Warwick University in the context of Warwick Business School


Warwick University in the context of Warwick Business School

⭐ Core Definition: Warwick University

The University of Warwick (/ˈwɒrɪk/ WORR-ik; abbreviated as Warw. in post-nominal letters) is a public research university on the outskirts of Coventry between the West Midlands and Warwickshire, England. The university was founded in 1965 as part of a government initiative to expand higher education. Warwick Business School was established in 1967, Warwick Law School in 1968, Warwick Manufacturing Group (WMG) in 1980, and Warwick Medical School in 2000. Warwick incorporated Coventry College of Education in 1979 and Horticulture Research International in 2004.

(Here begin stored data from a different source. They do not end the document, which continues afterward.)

-- ==== Sys2Proof/Machine/Pool.lean ====
section
/-! DEFINITION. Capacity: the floor and HBM_CAP (06 R143), flash units (06 R144), reservations and caps (03 R66 to R70),
and the map journal's records (06 R158). -/

namespace Sys2Proof.Machine

/-! ### The floor -/

/-- Hardware parts of the floor in MiB, with cross-stack parity (06 R143). -/
def hwFloorMib (leaves blocks : Nat) : Nat :=
  let p := 79 + 3069 + 2112 + 64 + ceilDiv ((leaves + blocks) * 4) 1024
  p + ceilDiv p 11

/-- The floor in 64 KiB units. -/
def floorUnits (leaves blocks prefixCap objectCap service : Nat) : Nat :=
  hwFloorMib leaves blocks * 16 + prefixCap + objectCap + service

/-- The floor in force. -/
def floorNow (s : State) : Nat :=
  floorUnits s.tfm.leafPool s.tfm.listBlocks s.ppm.prefixCap s.ppm.objectCap s.ppm.serviceFloor

/-- HBM_CAP in 64 KiB units, less 64 GiB for each retired stack (06 R143, R171). -/
def hbmCap (s : State) : Nat := 12582912 - floorNow s - 1048576 * s.tfm.stacksLost.length

/-! ### Reservations -/

/-- HBM units reserved here: reservations charged in HBM, token histories, units held for the partner. -/
def hbmUsed (s : State) : Nat :=
  (s.rte.resv.foldl (fun a kv => a + if kv.2.onFlash && !kv.2.both then 0 else kv.2.hbm) 0)
    + s.rte.histUnits.foldl (fun a kv => a + kv.2) 0 + s.mir.heldUnits

def freeHbm (s : State) : Nat := hbmCap s - hbmUsed s

/-- Flash units that reservations may take (06 R144). -/
def flashPool (s : State) : Nat := 14680064 - s.ppm.objectFlashCap

def flashUsed (s : State) : Nat := s.rte.resv.foldl (fun a kv => a + if kv.2.onFlash || kv.2.both then kv.2.flash else 0) 0

def freeFlash (s : State) : Nat := flashPool s - flashUsed s

/-- The token history's units (03 R66). -/
def histUnitsOf (tokens : Nat) : Nat := ceilDiv (tokens * 4) 65536

/-! ### Rows of R68 -/

/-- The whole pool as a cap (01 R28, 03 R68): what HBM holds, and what flash can hold of parked reservations, so that the
cap refuses nothing that fits (entry 12). -/
def wholePool : Nat := 12582912 + 32 * 14680064

/-- The class row in force: under the defaults of 01 R28 an open gate, the whole pool, no lead. -/
def classRow (s : State) (c : Nat) : ClassRow :=
  let d : ClassRow := ⟨true, wholePool, 0⟩
  if s.rte.lapsed then d else Tbl.getD s.rte.classRows c d

def classSum (s : State) (c : Nat) : Nat := s.rte.resv.foldl (fun a kv => a + if kv.2.cls = c then kv.2.hbm else 0) 0

def tenantSum (s : State) (t : Nat) : Nat := s.rte.resv.foldl (fun a kv => a + if kv.2.tenant = t then kv.2.hbm else 0) 0

/-- Step 4 of R67: the gate, and the class and tenant caps with `units` added. -/
def capsOk (s : State) (cls tenant units : Nat) : Bool :=
  (classRow s cls).gateOpen && decide (classSum s cls + units ≤ (classRow s cls).cap) &&
    (s.rte.lapsed || s.rte.tenantRows.all fun kv => kv.2.1 != tenant || decide (tenantSum s tenant + units ≤ kv.2.2))

/-- Step 6 of R67. -/
def hbmFits (s : State) (units : Nat) : Bool := decide (hbmUsed s + units ≤ hbmCap s)

/-- The flash tier is read-mostly (06 R170): free spare bands are below the table's last threshold, or wear has reached
pe_limit. -/
def readMostly (s : State) : Bool := s.tfm.writesOff

/-- Step 7 of R67. -/
def flashFits (s : State) (units : Nat) : Bool := !readMostly s && decide (flashUsed s + units ≤ flashPool s)

/-- RES_FLASH is ⌈RES_HBM ÷ 32⌉ (03 R60). -/
def resFlashOf (hbm : Nat) : Nat := ceilDiv hbm 32

def setResv (s : State) (gid : Nat) (r : Resv) : State := { s with rte := { s.rte with resv := Tbl.set s.rte.resv gid r } }
def delResv (s : State) (gid : Nat) : State := { s with rte := { s.rte with resv := Tbl.del s.rte.resv gid } }

/-! ### The map journal (06 R158) -/

def zeroEntry : TEntry := ⟨.zero, false, 0, 0, 0, 0⟩

/-- The map entry of a granule. -/
def tmap (s : State) (g : Nat) : TEntry := Tbl.getD s.tfm.map g zeroEntry

def setTmap (s : State) (g : Nat) (t : TEntry) : State :=
  { s with tfm := { s.tfm with map := if t = zeroEntry then Tbl.del s.tfm.map g else Tbl.set s.tfm.map g t } }

/-- Form a journal record: it takes the next SEQ and waits in the journal buffer. -/
def journal (s : State) (type : JType) (granule count : Nat) (new : TEntry) (oldLoc : Nat) : State :=
  { s with jnl := { s.jnl with
      buf := s.jnl.buf ++ [⟨s.jnl.seq, type, granule, count, new, oldLoc⟩]
      seq := s.jnl.seq + 1
      firstAt := if s.jnl.buf.isEmpty then now s else s.jnl.firstAt } }

/-! ### Page addresses (05 R115, 06 R140) -/

/-- First granule of the HBM page aperture. -/
def apGranule : Nat := 0x200000000

/-- Granules of one class's region. -/
def classSpan : Nat := 201326592

def pageClassOf (id : Nat) : Nat := id / classSpan
def pageGranules (id : Nat) : Nat := 2 ^ pageClassOf id
def pageAddr (id : Nat) : Nat := (apGranule + id) * 4096

/-- An identifier that names a page slot of the HBM aperture. -/
def validPageId (id : Nat) : Bool :=
  decide (id < 2013265920) && (id - pageClassOf id * classSpan) % pageGranules id == 0

/-- The slot of a class that a granule of the aperture lies in. -/
def pageOfGranule (g : Nat) : Nat :=
  let i := g - apGranule
  let c := i / classSpan
  c * classSpan + (i - c * classSpan) / 2 ^ c * 2 ^ c

/-- Granules `n` from `g` up. -/
def granules (g n : Nat) : List Nat := (List.range n).map (g + ·)

/-- A page's granules. -/
def pageGs (id : Nat) : List Nat := granules (apGranule + id) (pageGranules id)

/-! ### Frames and stacks (05 R116, 06 R143) -/

def framesPerStack : Nat := 16777216

/-- An arbiter's freeze stands since a time at or before `t`: what asks for it at `t` is not granted (11 R331). -/
def frozenSince (s : State) (a t : Nat) : Bool := (Tbl.get s.tsu.frozen a).any fun f => decide (f.since ≤ t)

/-- The stacks that hold granules. -/
def stacksOf (s : State) (gs : List Nat) : List Nat :=
  gs.filterMap fun g => if (tmap s g).place == .hbm then some ((tmap s g).loc / framesPerStack) else none

/-- The granules that a DMA reaches. -/
def dmaGranules (d : ADma) : List Nat :=
  granules (d.dev / 4096) ((d.dev + (if d.kind = .block then 16 else d.len) - 1) / 4096 - d.dev / 4096 + 1)

/-- Frames of each stack left to pages and objects: the hardware parts are spread evenly (DESIGN CHOICE, entry 6). -/
def stackRoom (s : State) : Nat := framesPerStack - ceilDiv (hwFloorMib s.tfm.leafPool s.tfm.listBlocks * 256) 12

/-- Frames of a stack in use by mapped granules. -/
def framesUsed (s : State) (k : Nat) : List Nat :=
  s.tfm.map.filterMap fun kv =>
    if kv.2.place == .hbm && kv.2.loc / framesPerStack == k then some kv.2.loc else none

/-- A granule of a list block: a class-0 page of the controller's own, whose frame is the floor's (05 R120). -/
def blockGranule (s : State) (g : Nat) : Bool :=
  decide (apGranule ≤ g) && decide (g < apGranule + classSpan) && (Tbl.get s.ppm.pages (g - apGranule)).any (·.inner)

/-- Free frames of a stack; none on a retired one. List blocks lie in the hardware parts. -/
def stackFree (s : State) (k : Nat) : Nat :=
  if s.tfm.stacksLost.contains k then 0
  else stackRoom s - (s.tfm.map.filter fun kv =>
    kv.2.place == .hbm && kv.2.loc / framesPerStack == k && !blockGranule s kv.1).length

/-- The stack with the most free frames, the lowest on a tie. -/
def bestStack (s : State) : Nat :=
  ((List.range 12).foldl (fun (b : Nat × Nat) k => if b.2 < stackFree s k then (k, stackFree s k) else b) (0, stackFree s 0)).1

/-- The lowest number from `n` up that is not in a list. -/
def lowestNot (used : List Nat) : Nat → Nat → Nat
  | 0, n => n
  | fuel + 1, n => if used.contains n then lowestNot used fuel (n + 1) else n

/-- `n` free frames of a stack, the lowest first (DESIGN CHOICE, entry 5). -/
def takeFrames (used : List Nat) : Nat → Nat → List Nat
  | 0, _ => []
  | n + 1, f =>
    let x := lowestNot used used.length f
    x :: takeFrames used n (x + 1)

/-- Leaves of the tier map in use: 2 MiB pieces of range with a granule that is not ZERO (06 R145). -/
def leavesUsed (s : State) : List Nat :=
  distinct ((s.tfm.map.filter fun kv => kv.2.place != .zero).map fun kv => kv.1 / 512)

/-- The leaf pool has room for these granules. -/
def leavesFit (s : State) (gs : List Nat) : Bool :=
  let used := leavesUsed s
  let new := (distinct (gs.map (· / 512))).filter fun l => !used.contains l
  decide (used.length + new.length ≤ s.tfm.leafPool)

end Sys2Proof.Machine
end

Warwick is primarily based on a 290-hectare (720-acre) campus on the outskirts of Coventry, with a satellite campus in Wellesbourne and a central London base at the Shard. It is organised into three faculties—Arts; Science, Engineering and Medicine; and Social Sciences—within which there are thirty-two departments. As of 2021, Warwick has around 29,534 full-time students and 2,691 academic and research staff, with an average intake of 4,950 undergraduates out of 38,071 applicants (7.7 applicants per place). The annual income of the institution for 2024–2025 was £859.9 million, of which £147.5 million was from research grants and contracts, with an expenditure of £828.7 million. Warwick Arts Centre is a multi-venue arts complex in the university's main campus and is the largest venue of its kind in the UK outside of London.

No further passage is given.